## Exercise brief
Find and copy each line in the material below where the string "getDevSlots" occurs.

## Given records
-- ==== Sys2Proof/Syntax.lean ====
section
/-! DEFINITION. The instructions of the UPE: the four command words (30_encoding.md R83), the host operations
(30_encoding.md R92) and the host registers they name (10_state.md R20). -/

namespace Sys2Proof

/-- The four legal command codes (30_encoding.md R83). -/
inductive Command where
  | reset
  | getSsid
  | getHosts
  | getDevSlots
deriving DecidableEq, Repr

/-- The host registers (10_state.md R20). `unassigned n` is a number the map gives no register. -/
inductive Reg where
  | ctrl
  | cmd
  | arg1
  | arg2
  | arg3
  | arg4
  | status
  | lcmd
  | expChk
  | rcvChk
  | rxCount
  | respLen
  | payLen
  | frame (k : Fin 7)
  | hostPresent
  | hostNlen (k : Fin 8)
  | devHost (k : Fin 8)
  | devMode (k : Fin 8)
  | devFlen (k : Fin 8)
  | devEmpty
  | unassigned (n : Byte)
deriving DecidableEq, Repr

/-- The instructions: one constructor per row of spec/opcode_table.json. -/
inductive Instr where
  /-- RESET, code 0xFF (45_commands.md R185). -/
  | reset (a1 a2 a3 a4 : Byte)
  /-- GET_SSID, code 0xFE (45_commands.md R186). -/
  | getSsid (a1 a2 a3 a4 : Byte)
  /-- GET_HOSTS, code 0xF4 (45_commands.md R187). -/
  | getHosts (a1 a2 a3 a4 : Byte)
  /-- GET_DEVSLOTS, code 0xF2 (45_commands.md R188). -/
  | getDevSlots (a1 a2 a3 a4 : Byte)
  /-- WR r, v (45_commands.md R181). -/
  | wr (r : Reg) (v : Half)
  /-- RD r (45_commands.md R182). -/
  | rd (r : Reg)
  /-- RDB i (20_memory.md R61). -/
  | rdb (i : Half)
  /-- op = 11, no operation (30_encoding.md R92). -/
  | nop
deriving DecidableEq, Repr

end Sys2Proof
end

## Output for this exercise
  | getDevSlots
  | getDevSlots (a1 a2 a3 a4 : Byte)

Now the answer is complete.